== EXERCISE DESCRIPTION ==
For this exercise, transcribe all the records below exactly.

== SUPPLIED MATERIAL ==
▼
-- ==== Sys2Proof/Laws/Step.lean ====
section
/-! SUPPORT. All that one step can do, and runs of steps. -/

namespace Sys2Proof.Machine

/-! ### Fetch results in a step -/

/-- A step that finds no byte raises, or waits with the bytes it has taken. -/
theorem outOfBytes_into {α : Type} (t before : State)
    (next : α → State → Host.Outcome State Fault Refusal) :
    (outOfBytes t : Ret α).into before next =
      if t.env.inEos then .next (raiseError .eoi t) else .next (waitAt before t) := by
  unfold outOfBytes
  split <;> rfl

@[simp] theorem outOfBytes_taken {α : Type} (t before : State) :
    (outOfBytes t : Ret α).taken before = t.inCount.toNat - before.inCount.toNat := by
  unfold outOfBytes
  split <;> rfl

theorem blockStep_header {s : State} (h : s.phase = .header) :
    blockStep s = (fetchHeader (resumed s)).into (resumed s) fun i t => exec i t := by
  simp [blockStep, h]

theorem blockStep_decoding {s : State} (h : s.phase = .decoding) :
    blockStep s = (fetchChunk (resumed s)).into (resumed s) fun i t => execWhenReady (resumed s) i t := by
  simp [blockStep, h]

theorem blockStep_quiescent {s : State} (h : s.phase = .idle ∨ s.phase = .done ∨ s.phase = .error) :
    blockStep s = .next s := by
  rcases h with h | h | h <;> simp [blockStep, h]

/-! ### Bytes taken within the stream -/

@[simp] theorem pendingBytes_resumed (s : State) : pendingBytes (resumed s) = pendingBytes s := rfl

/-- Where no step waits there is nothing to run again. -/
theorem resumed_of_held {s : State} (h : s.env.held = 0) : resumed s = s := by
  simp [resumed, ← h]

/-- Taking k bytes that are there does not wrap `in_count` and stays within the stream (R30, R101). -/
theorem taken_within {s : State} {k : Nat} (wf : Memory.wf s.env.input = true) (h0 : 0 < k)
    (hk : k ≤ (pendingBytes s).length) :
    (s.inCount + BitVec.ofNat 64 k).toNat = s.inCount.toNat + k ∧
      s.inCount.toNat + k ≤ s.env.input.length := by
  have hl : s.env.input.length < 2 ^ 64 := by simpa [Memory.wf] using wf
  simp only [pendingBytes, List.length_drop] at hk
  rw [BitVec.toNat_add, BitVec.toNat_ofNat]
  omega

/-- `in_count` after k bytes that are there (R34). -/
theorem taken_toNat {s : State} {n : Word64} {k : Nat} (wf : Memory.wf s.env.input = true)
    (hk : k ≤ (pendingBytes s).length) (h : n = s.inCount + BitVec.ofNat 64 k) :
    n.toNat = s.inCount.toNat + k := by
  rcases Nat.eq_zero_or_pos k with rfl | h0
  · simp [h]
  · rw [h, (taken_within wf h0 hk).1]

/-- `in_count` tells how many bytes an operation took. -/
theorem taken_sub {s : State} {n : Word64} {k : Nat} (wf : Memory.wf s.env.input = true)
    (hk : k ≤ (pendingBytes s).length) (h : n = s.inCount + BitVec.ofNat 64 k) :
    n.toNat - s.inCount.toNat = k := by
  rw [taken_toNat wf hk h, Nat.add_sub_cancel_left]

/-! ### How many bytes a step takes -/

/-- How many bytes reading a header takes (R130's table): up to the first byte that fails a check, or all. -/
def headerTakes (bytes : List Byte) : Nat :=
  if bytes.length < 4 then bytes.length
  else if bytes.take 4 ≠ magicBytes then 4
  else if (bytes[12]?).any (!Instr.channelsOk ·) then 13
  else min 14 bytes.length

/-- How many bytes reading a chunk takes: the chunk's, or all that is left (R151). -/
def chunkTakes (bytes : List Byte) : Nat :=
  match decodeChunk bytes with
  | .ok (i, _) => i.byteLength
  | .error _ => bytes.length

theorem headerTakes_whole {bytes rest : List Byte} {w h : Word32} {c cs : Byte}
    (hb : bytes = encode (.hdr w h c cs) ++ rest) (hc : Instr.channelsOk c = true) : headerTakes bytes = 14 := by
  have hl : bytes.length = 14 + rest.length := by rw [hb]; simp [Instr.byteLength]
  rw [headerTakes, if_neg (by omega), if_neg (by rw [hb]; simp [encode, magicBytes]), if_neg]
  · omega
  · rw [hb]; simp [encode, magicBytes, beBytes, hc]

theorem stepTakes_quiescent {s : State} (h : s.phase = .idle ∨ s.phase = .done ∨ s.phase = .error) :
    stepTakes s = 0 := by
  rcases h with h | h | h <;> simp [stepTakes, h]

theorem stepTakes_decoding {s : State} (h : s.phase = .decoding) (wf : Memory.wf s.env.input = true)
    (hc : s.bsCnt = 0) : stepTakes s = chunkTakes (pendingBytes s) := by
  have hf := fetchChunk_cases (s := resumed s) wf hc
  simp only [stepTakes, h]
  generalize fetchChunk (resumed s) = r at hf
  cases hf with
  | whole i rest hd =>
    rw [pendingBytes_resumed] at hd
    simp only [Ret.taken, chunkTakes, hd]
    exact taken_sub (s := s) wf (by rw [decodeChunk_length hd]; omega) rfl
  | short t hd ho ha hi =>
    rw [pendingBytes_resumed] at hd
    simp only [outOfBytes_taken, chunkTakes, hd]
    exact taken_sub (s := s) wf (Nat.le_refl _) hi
▲
== EXERCISE ANSWER ==
-- ==== Sys2Proof/Laws/Step.lean ====
section
/-! SUPPORT. All that one step can do, and runs of steps. -/

namespace Sys2Proof.Machine

/-! ### Fetch results in a step -/

/-- A step that finds no byte raises, or waits with the bytes it has taken. -/
theorem outOfBytes_into {α : Type} (t before : State)
    (next : α → State → Host.Outcome State Fault Refusal) :
    (outOfBytes t : Ret α).into before next =
      if t.env.inEos then .next (raiseError .eoi t) else .next (waitAt before t) := by
  unfold outOfBytes
  split <;> rfl

@[simp] theorem outOfBytes_taken {α : Type} (t before : State) :
    (outOfBytes t : Ret α).taken before = t.inCount.toNat - before.inCount.toNat := by
  unfold outOfBytes
  split <;> rfl

theorem blockStep_header {s : State} (h : s.phase = .header) :
    blockStep s = (fetchHeader (resumed s)).into (resumed s) fun i t => exec i t := by
  simp [blockStep, h]

theorem blockStep_decoding {s : State} (h : s.phase = .decoding) :
    blockStep s = (fetchChunk (resumed s)).into (resumed s) fun i t => execWhenReady (resumed s) i t := by
  simp [blockStep, h]

theorem blockStep_quiescent {s : State} (h : s.phase = .idle ∨ s.phase = .done ∨ s.phase = .error) :
    blockStep s = .next s := by
  rcases h with h | h | h <;> simp [blockStep, h]

/-! ### Bytes taken within the stream -/

@[simp] theorem pendingBytes_resumed (s : State) : pendingBytes (resumed s) = pendingBytes s := rfl

/-- Where no step waits there is nothing to run again. -/
theorem resumed_of_held {s : State} (h : s.env.held = 0) : resumed s = s := by
  simp [resumed, ← h]

/-- Taking k bytes that are there does not wrap `in_count` and stays within the stream (R30, R101). -/
theorem taken_within {s : State} {k : Nat} (wf : Memory.wf s.env.input = true) (h0 : 0 < k)
    (hk : k ≤ (pendingBytes s).length) :
    (s.inCount + BitVec.ofNat 64 k).toNat = s.inCount.toNat + k ∧
      s.inCount.toNat + k ≤ s.env.input.length := by
  have hl : s.env.input.length < 2 ^ 64 := by simpa [Memory.wf] using wf
  simp only [pendingBytes, List.length_drop] at hk
  rw [BitVec.toNat_add, BitVec.toNat_ofNat]
  omega

/-- `in_count` after k bytes that are there (R34). -/
theorem taken_toNat {s : State} {n : Word64} {k : Nat} (wf : Memory.wf s.env.input = true)
    (hk : k ≤ (pendingBytes s).length) (h : n = s.inCount + BitVec.ofNat 64 k) :
    n.toNat = s.inCount.toNat + k := by
  rcases Nat.eq_zero_or_pos k with rfl | h0
  · simp [h]
  · rw [h, (taken_within wf h0 hk).1]

/-- `in_count` tells how many bytes an operation took. -/
theorem taken_sub {s : State} {n : Word64} {k : Nat} (wf : Memory.wf s.env.input = true)
    (hk : k ≤ (pendingBytes s).length) (h : n = s.inCount + BitVec.ofNat 64 k) :
    n.toNat - s.inCount.toNat = k := by
  rw [taken_toNat wf hk h, Nat.add_sub_cancel_left]

/-! ### How many bytes a step takes -/

/-- How many bytes reading a header takes (R130's table): up to the first byte that fails a check, or all. -/
def headerTakes (bytes : List Byte) : Nat :=
  if bytes.length < 4 then bytes.length
  else if bytes.take 4 ≠ magicBytes then 4
  else if (bytes[12]?).any (!Instr.channelsOk ·) then 13
  else min 14 bytes.length

/-- How many bytes reading a chunk takes: the chunk's, or all that is left (R151). -/
def chunkTakes (bytes : List Byte) : Nat :=
  match decodeChunk bytes with
  | .ok (i, _) => i.byteLength
  | .error _ => bytes.length

theorem headerTakes_whole {bytes rest : List Byte} {w h : Word32} {c cs : Byte}
    (hb : bytes = encode (.hdr w h c cs) ++ rest) (hc : Instr.channelsOk c = true) : headerTakes bytes = 14 := by
  have hl : bytes.length = 14 + rest.length := by rw [hb]; simp [Instr.byteLength]
  rw [headerTakes, if_neg (by omega), if_neg (by rw [hb]; simp [encode, magicBytes]), if_neg]
  · omega
  · rw [hb]; simp [encode, magicBytes, beBytes, hc]

theorem stepTakes_quiescent {s : State} (h : s.phase = .idle ∨ s.phase = .done ∨ s.phase = .error) :
    stepTakes s = 0 := by
  rcases h with h | h | h <;> simp [stepTakes, h]

theorem stepTakes_decoding {s : State} (h : s.phase = .decoding) (wf : Memory.wf s.env.input = true)
    (hc : s.bsCnt = 0) : stepTakes s = chunkTakes (pendingBytes s) := by
  have hf := fetchChunk_cases (s := resumed s) wf hc
  simp only [stepTakes, h]
  generalize fetchChunk (resumed s) = r at hf
  cases hf with
  | whole i rest hd =>
    rw [pendingBytes_resumed] at hd
    simp only [Ret.taken, chunkTakes, hd]
    exact taken_sub (s := s) wf (by rw [decodeChunk_length hd]; omega) rfl
  | short t hd ho ha hi =>
    rw [pendingBytes_resumed] at hd
    simp only [outOfBytes_taken, chunkTakes, hd]
    exact taken_sub (s := s) wf (Nat.le_refl _) hi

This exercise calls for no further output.